Пришла очередь Матаушаса кормить меня обедом. Ох уж этот Матаушас, хитрющий кот-Мурлыка! Люди правильно говорят: у кого всего вдоволь, тот всегда недоволен, на жизнь жалуется. И Матаушас из таких. Вся деревня у него шьет, даже из других сел приезжают. Платят ему и деньгами, и подарки возят. А он сам и жена его Морта все плачутся: мол, жить тяжело, никак концов с концами не сводят. А уж скуп Матаушас — другого такого поискать. Про таких у нас говорят: у нищего палку отнимет. Где уж ему другого угостить — сам недоедает. Очень я не люблю у них есть, а по правде сказать, там и не наешься. Так что после их угощения я бегу со всех ног домой и там уписываю за обе щеки то, что наготовила мама. И ведь не скажешь, что Морта сажает гостя за пустой стол. Полно на этом столе тарелок и плошек, но еда в них на самом донышке и до того пресная, что и смотреть на нее неохота, не то что есть. Каша из тертой картошки никак не лезет мне в горло, хоть Морта и кидает в тарелку парочку шкварок для запаха.

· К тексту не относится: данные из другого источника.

-- ==== Sys2Proof/Laws/Frames.lean ====
section
/-! SUPPORT. What each shared operation leaves as it was, and that flags, causes, the latch and the
counters only rise in it: one lemma per operation, in the terms of Safety.lean, composed by `Frame.then`. -/

namespace Sys2Proof.Machine

/-! ### Rising flags and counters -/

/-- Sticky flags, recorded causes, the stop latch and the counters rise and do not fall, and a newly
recorded cause leaves the latch set. -/
structure Rises (s t : State) : Prop where
  latch : s.ctl.latch = true → t.ctl.latch = true
  sticky : ∀ f, s.isSticky f = true → t.isSticky f = true
  causes : ∀ c, s.isRecorded c = true → t.isRecorded c = true
  counts : ∀ k, s.count k ≤ 65535 → s.count k ≤ t.count k ∧ t.count k ≤ 65535
  latched : ∀ c, s.isRecorded c = false → t.isRecorded c = true → t.ctl.latch = true

theorem Rises.then {s t u : State} (h : Rises s t) (k : Rises t u) : Rises s u where
  latch x := k.latch (h.latch x)
  sticky f x := k.sticky f (h.sticky f x)
  causes c x := k.causes c (h.causes c x)
  counts n x := ⟨(h.counts n x).1.trans (k.counts n (h.counts n x).2).1, (k.counts n (h.counts n x).2).2⟩
  latched c x y := by
    cases hc : t.isRecorded c with
    | false => exact k.latched c hc y
    | true => exact k.latch (h.latched c x hc)

theorem Rises.of_same {l : List Part} {s t : State} (h : SameExcept l s t)
    (hl : ∀ p ∈ [Part.sticky, .causes, .latch, .counts], p ∉ l) : Rises s t := by
  have h1 : t.ctl.sticky = s.ctl.sticky := h .sticky (hl _ (by decide))
  have h2 : t.ctl.causes = s.ctl.causes := h .causes (hl _ (by decide))
  have h3 : t.ctl.latch = s.ctl.latch := h .latch (hl _ (by decide))
  have h4 : t.counts = s.counts := h .counts (hl _ (by decide))
  constructor <;> intros <;>
    simp_all [State.isSticky, State.isRecorded, State.count]

/-! ### Composing frames -/

theorem SameExcept.refl (l : List Part) (s : State) : SameExcept l s s := by
  intro p _
  cases p <;> simp [Part.same]

theorem Part.same_trans {p : Part} {s t u : State} (h : p.same s t) (k : p.same t u) : p.same s u := by
  cases p <;> simp_all [Part.same]

theorem SameExcept.mono {l m : List Part} {s t : State} (h : SameExcept l s t)
    (hl : ∀ p ∈ l, p ∈ m := by decide) : SameExcept m s t :=
  fun p hp => h p fun hm => hp (hl p hm)

theorem SameExcept.then {l m n : List Part} {s t u : State} (h : SameExcept l s t)
    (k : SameExcept m t u) (hl : ∀ p ∈ l, p ∈ n := by decide) (hm : ∀ p ∈ m, p ∈ n := by decide) :
    SameExcept n s u :=
  fun p hp => Part.same_trans (h p fun hp' => hp (hl p hp')) (k p fun hp' => hp (hm p hp'))

/-- Only the listed parts change, and flags and counters only rise. -/
structure Frame (l : List Part) (s t : State) : Prop where
  same : SameExcept l s t
  rises : Rises s t

theorem Frame.of {l : List Part} {s t : State} (h : SameExcept l s t)
    (hl : ∀ p ∈ [Part.sticky, .causes, .latch, .counts], p ∉ l := by decide) : Frame l s t :=
  ⟨h, .of_same h hl⟩

theorem Frame.refl (l : List Part) (s : State) : Frame l s s :=
  ⟨.refl l s, .of_same (.refl [] s) (by simp)⟩

theorem Frame.mono {l m : List Part} {s t : State} (h : Frame l s t)
    (hl : ∀ p ∈ l, p ∈ m := by decide) : Frame m s t := ⟨h.same.mono hl, h.rises⟩

theorem Frame.then {l m n : List Part} {s t u : State} (h : Frame l s t)
    (k : Frame m t u) (hl : ∀ p ∈ l, p ∈ n := by decide) (hm : ∀ p ∈ m, p ∈ n := by decide) :
    Frame n s u := ⟨h.same.then k.same hl hm, h.rises.then k.rises⟩

/-- A part that a frame leaves out is the same. -/
theorem Frame.get {l : List Part} {s t : State} (h : Frame l s t) (p : Part)
    (hp : p ∉ l := by decide) : p.same s t := h.same p hp

theorem Frame.ite {l : List Part} {s t u : State} {c : Prop} [Decidable c]
    (h : Frame l s t) (k : Frame l s u) : Frame l s (if c then t else u) := by
  split <;> assumption

/-! ### Bits of a word -/

theorem getLsbD_setBit {n : Nat} (x : BitVec n) (i j : Nat) (hi : i < n) :
    (setBit x i).getLsbD j = (x.getLsbD j || decide (i = j)) := by
  simp only [setBit, BitVec.getLsbD_or, BitVec.getLsbD_twoPow]
  by_cases h : i = j
  · subst h; simp [hi]
  · simp [h]

theorem getLsbD_clearBit {n : Nat} (x : BitVec n) (i j : Nat) (hj : j < n) :
    (clearBit x i).getLsbD j = (x.getLsbD j && !decide (i = j)) := by
  simp only [clearBit, BitVec.getLsbD_and, BitVec.getLsbD_not, BitVec.getLsbD_twoPow]
  by_cases h : i = j
  · subst h; simp [hj]
  · simp [h, hj]

theorem StickyFlag.idx_lt (f : StickyFlag) : f.idx < 14 := by cases f <;> decide
theorem StopCause.idx_lt (c : StopCause) : c.idx < 13 := by cases c <;> decide
theorem CourseFlag.idx_lt (f : CourseFlag) : f.idx < 9 := by cases f <;> decide

theorem StickyFlag.idx_inj (f g : StickyFlag) : f.idx = g.idx ↔ f = g := by
  cases f <;> cases g <;> decide
theorem StopCause.idx_inj (f g : StopCause) : f.idx = g.idx ↔ f = g := by
  cases f <;> cases g <;> decide
theorem CourseFlag.idx_inj (f g : CourseFlag) : f.idx = g.idx ↔ f = g := by
  cases f <;> cases g <;> decide
theorem Counter.idx_inj (j k : Counter) : j.idx = k.idx ↔ j = k := by
  constructor
  · intro h
    cases j <;> cases k <;> first | rfl | exact absurd h (by decide)
  · exact congrArg _
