theorem State.loseCarrier_eq : s.pinFault.loseCarrier c p = (s.lostTold c p).offer (.park p c none) := by
  have record := State.record_aside (s.setPin .released) s.line s.pinFault.ctl.sticky s.pinFault.counts c .unknown
    (clearedFor p (s.carrier c).reserved) false
  have free := State.judgeFree_aside ((s.setPin .released).record c .unknown (clearedFor p (s.carrier c).reserved) false)
    s.line s.pinFault.ctl.sticky s.pinFault.counts
  exact congrArg (fun u => u.offer (.park p c none)) ((congrArg State.judgeFree record).trans free)

theorem lostTold_same : SameExcept [.sticky, .counts] (s.lost c p) (s.lostTold c p) := by
  have told := aside_same_line (s.lost c p) s.pinFault.ctl.sticky s.pinFault.counts
  rwa [lost_line] at told

/-- What a lost carrier comes to at a deadline. -/
theorem loseCarrier_spec :
    let t := s.pinFault.loseCarrier c p
    t.carrier c = ⟨.unknown, clearedFor p (s.carrier c).reserved⟩ ∧
    t.isSticky .pinFault = true ∧ StickyExcept [.pinFault] s t ∧
    t.count .pinDeadlines = min (s.count .pinDeadlines + 1) 65535 ∧
    Placed (.park p c none) .parkDrops s.line.list s t ∧ CountsExcept [.pinDeadlines, .parkDrops] s t ∧
    SameExcept [.carrierTable, .transmitList, .counts, .sticky, .pin, .courseCarrier] s t ∧
    SameExcept [.transmitList, .counts, .sticky] (s.lost c p) t ∧
    (s.carr.course = none → t.carr.pin = .released) := by
  obtain ⟨frame, record, free⟩ := freed_record s c .unknown (clearedFor p (s.carrier c).reserved)
  have offer := offer_frame (s.lostTold c p) (.park p c none)
  have dropped : CountsExcept [.parkDrops] s.pinFault ((s.lostTold c p).offer (.park p c none)) :=
    CountsExcept.of_offer (s.lostTold c p) (.park p c none)
  have kept : Frame [.carrierTable, .pin, .courseCarrier, .transmitList, .counts] s.pinFault
      ((s.lostTold c p).offer (.park p c none)) := s.loseCarrier_eq c p ▸ loseCarrier_frame s.pinFault c p
  obtain ⟨sticky, flags, deadlines, counts⟩ := pinFault_counted s kept dropped
  have told := (lostTold_same s c p).then offer.same (n := [.transmitList, .counts, .sticky])
  intro t
  rw [show t = _ from s.loseCarrier_eq c p]
  refine ⟨(offer.carrier_eq c).trans record, sticky, flags, deadlines, ?_, counts, frame.same.then told, told,
    fun noCarrier => (offer.get .pin).trans (free noCarrier)⟩
  exact placed_offer (b := s.lostTold c p) (n := .park p c none) rfl rfl
    ((CountsExcept.of_bump ((s.setPin .released).setSticky .pinFault) .pinDeadlines) _ (by decide)) (.refl [] _)

/-- With no carrier that waits the loss is written and no more. -/
theorem lost_of_settled {s : State} (settled : ∀ cc, s.carr.course = some cc → cc.state ≠ .waiting) (c : Fin 16)
    (p : Word16) : s.lost c p = (s.setPin .released).setCarrier c ⟨.unknown, clearedFor p (s.carrier c).reserved⟩ := by
  have written := State.record_of_settled (s := s.setPin .released) settled c .unknown
    (clearedFor p (s.carrier c).reserved) false
  have judged : ((s.setPin .released).setCarrier c ⟨.unknown, clearedFor p (s.carrier c).reserved⟩).judged = none :=
    State.judged_of_settled settled
  simp only [State.lost, written, State.judgeFree, judged]

end Lost

/-! ### The deadlines -/

theorem exec_engagementDeadline_of_engaging {s : State} {c : Fin 16} {p : Word16} {d : Nat} {o : Bool}
    (engaging : s.carr.pin = .engaging c p d o) :
    exec .engagementDeadline s = .next ((if o then s.faultCarrier else s).pinFault.loseCarrier c p) := by
  simp only [exec, execEngagementDeadline, engaging]

theorem exec_engagementDeadline_of_idle {s : State} (idle : ∀ c p d o, s.carr.pin ≠ .engaging c p d o) :
    exec .engagementDeadline s = .next s := by
  cases pin : s.carr.pin with
  | engaging c p d o => exact absurd pin (idle c p d o)
  | _ => simp only [exec, execEngagementDeadline, pin]

theorem exec_releaseDeadline_of_releasing {s : State} {c : Fin 16} {p : Word16} {d : Nat} {o : Bool}
    (releasing : s.carr.pin = .releasing c p d o) :
    exec .releaseDeadline s = .next (if o then s.pinFault.judgeFree else s.pinFault.loseCarrier c p) := by
  simp only [exec, execReleaseDeadline, releasing]
  cases o <;> rfl

theorem exec_releaseDeadline_of_idle {s : State} (idle : ∀ c p d o, s.carr.pin ≠ .releasing c p d o) :
    exec .releaseDeadline s = .next s := by
  cases pin : s.carr.pin with
  | releasing c p d o => exact absurd pin (idle c p d o)
  | _ => simp only [exec, execReleaseDeadline, pin]

theorem State.faultCarrier_of_course {s : State} {cc : CourseCarrier} (course : s.carr.course = some cc) :
    s.faultCarrier = (s.setCourseCarrier { cc with state := .fault }).setCourseFlag .carrierFault := by
  simp only [State.faultCarrier, course]

theorem State.faultCarrier_of_none {s : State} (without : s.carr.course = none) : s.faultCarrier = s := by
  simp only [State.faultCarrier, without]

/-- The carrier of the running course is at FAULT, and the loss of it judges nothing more (R140). -/
theorem faulted_spec {s : State} {cc : CourseCarrier} (course : s.carr.course = some cc) (c : Fin 16) (p : Word16) :
    let t := s.faultCarrier.pinFault.loseCarrier c p
    t.carr.course = some { cc with state := .fault } ∧ t.carr.pin = .released ∧ Flagged s t .carrierFault .carrierFault := by
  let b := s.faultCarrier
  have faulted : b = (s.setCourseCarrier { cc with state := .fault }).setCourseFlag .carrierFault :=
    State.faultCarrier_of_course course
  have carrier : b.carr.course = some { cc with state := .fault } := by
    rw [faulted]
    exact (setCourseFlag_frame (s.setCourseCarrier _) .carrierFault).get .courseCarrier
  have settled : ∀ dd, b.carr.course = some dd → dd.state ≠ .waiting := fun dd found => by
    obtain rfl := Option.some.inj (carrier.symm.trans found)
    exact CarrierState.noConfusion
  obtain ⟨_, _, _, _, _, _, rest, told, _⟩ := loseCarrier_spec b c p
  have lost := lost_of_settled settled c p
  have kept : SameExcept [.transmitList, .counts, .sticky, .carrierTable, .pin] b (b.pinFault.loseCarrier c p) := by
    have written : SameExcept [.carrierTable, .pin] b (b.lost c p) := by
      rw [lost]
      exact ((setPin_frame b .released).then (setCarrier_frame _ c _)).same
    exact written.then told
  have flagged : Flagged s b .carrierFault .carrierFault :=
    faulted ▸ flagged_setCourseFlag (s.setCourseCarrier { cc with state := .fault }) rfl
  have word : (b.pinFault.loseCarrier c p).course.flags = b.course.flags := kept .courseFlags (by decide)
  have causes : (b.pinFault.loseCarrier c p).ctl.causes = b.ctl.causes := kept .causes (by decide)
  have latch : (b.pinFault.loseCarrier c p).ctl.latch = b.ctl.latch := kept .latch (by decide)
  refine ⟨(kept .courseCarrier (by decide)).trans carrier, ?_, ?_⟩
  · have freed : (b.lost c p).carr.pin = .released := by rw [lost]; rfl
    exact (told .pin (by decide)).trans freed
  · show Flagged s (b.pinFault.loseCarrier c p) _ _
    simpa only [Flagged, State.isCourseFlag, State.isRecorded, word, causes, latch] using flagged
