-- ==== Sys2Proof/Machine/Flags.lean ====
section
/-! DEFINITION. STATUS and IRQ_EN as words, the W1C rule, and the interrupt line (10_state.md R33 to R36,
R56; 60_exceptions.md R245). -/

namespace Sys2Proof.Machine

/-- STATUS.STAGE's number (R33). -/
def Stage.code : Stage → BitVec 4
  | .idle => 0
  | .filter => 1
  | .spectrum => 2
  | .peaks => 3
  | .hash => 4

/-- STATUS.ERRCODE's number (R236). -/
def ErrCode.code : ErrCode → BitVec 8
  | .none => 0x00
  | .illegalCmd => 0x01
  | .invalidSampleRate => 0x02
  | .cfgTargetRate => 0x03
  | .cfgFrameSize => 0x04
  | .cfgHop => 0x05
  | .cfgBands => 0x06
  | .capSamples => 0x10
  | .capTaps => 0x11
  | .capSignal => 0x12
  | .capSpec => 0x13
  | .capPeaks => 0x14
  | .capHashes => 0x15

/-- STATUS as software reads it (R33): LASTOP 23:16, ERRCODE 15:8, STAGE 7:4, ACCERR 3, ERR 2, DONE 1,
BUSY 0; bits 31:24 read 0. -/
def Status.word (st : Status) : Word :=
  0#8 ++ st.lastOp ++ st.errCode.code ++ st.stage.code
    ++ BitVec.ofBool st.accErr ++ BitVec.ofBool st.err ++ BitVec.ofBool st.done ++ BitVec.ofBool st.busy

/-- The host's W1C write of `v` to STATUS (R34): bits 1, 2 and 3 clear DONE, ERR and ACCERR. -/
def Status.clear (st : Status) (v : Word) : Status :=
  { st with
    done := st.done && !v.getLsbD 1
    err := st.err && !v.getLsbD 2
    accErr := st.accErr && !v.getLsbD 3 }

/-- IRQ_EN as software reads it (R36): bits 31:3 read 0. -/
def IrqEnable.word (e : IrqEnable) : Word :=
  0#29 ++ BitVec.ofBool e.accErrIe ++ BitVec.ofBool e.errIe ++ BitVec.ofBool e.doneIe

/-- What a write of `v` leaves in IRQ_EN (R36): bits 31:3 are ignored. -/
def IrqEnable.ofWord (v : Word) : IrqEnable where
  doneIe := v.getLsbD 0
  errIe := v.getLsbD 1
  accErrIe := v.getLsbD 2

/-- The `irq` output (R56): a level, with no state of its own. -/
def State.irq (s : State) : Bool :=
  (s.status.done && s.irqEn.doneIe) || (s.status.err && s.irqEn.errIe)
    || (s.status.accErr && s.irqEn.accErrIe)

end Sys2Proof.Machine
end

«На что Мурлыке столько денег, ума не приложу? — говорит моя мама. — Ну, земли прикупит, ну, дом в городе построит... Да зачем столько добра бездетному? Взял бы мальчонку из приюта или девочку, доброе дело сделал бы...» Многие так рассуждают, но только между собой, а сказать такое в глаза Матаушасу никто не решится. Неловко как-то, обидится человек. Или даже рассердится, а там и откажет, когда придешь насчет костюма или пальто. Другого такого мастера в наших краях нет. Мурлыка даже платья шьет и всякие модные, затейливые жакеты, душегрейки. Не хуже покупных выглядят сшитые им вещи.

Вот солнце поднялось высоко. Полдень. Мне пора на обед к Матаушасу. Я поставил свой кнут в углу сеней. Мог бы, конечно, оставить его в шалаше, но я люблю ходить с кнутом, так веселей. Можно по дороге постегать крапиву, малость подразнить деревенских собак или просто похлопать по пыли. Кнут для пастуха все равно что для солдата оружие, без него пастух ни шагу не сделает. Я вошел в комнату, Мурлыка сидел за машиной и быстро-быстро строчил, а толстая Морта гладила только что сшитое платье, водила горячим утюгом туда-сюда, сама вся красная, потная.

— Ах ты, солнышко, дитя малое, — пропела она. — Уже и обед! Ну-ка, садись за стол, я сейчас... Пока уголья не остыли, доглажу, кончу работу... Обожди...

Я сел на лавку возле кухонного стола и стал смотреть, как работают портной и его жена. Очень щекотало в носу от острого запаха нафталина, шерсти. Я чихнул.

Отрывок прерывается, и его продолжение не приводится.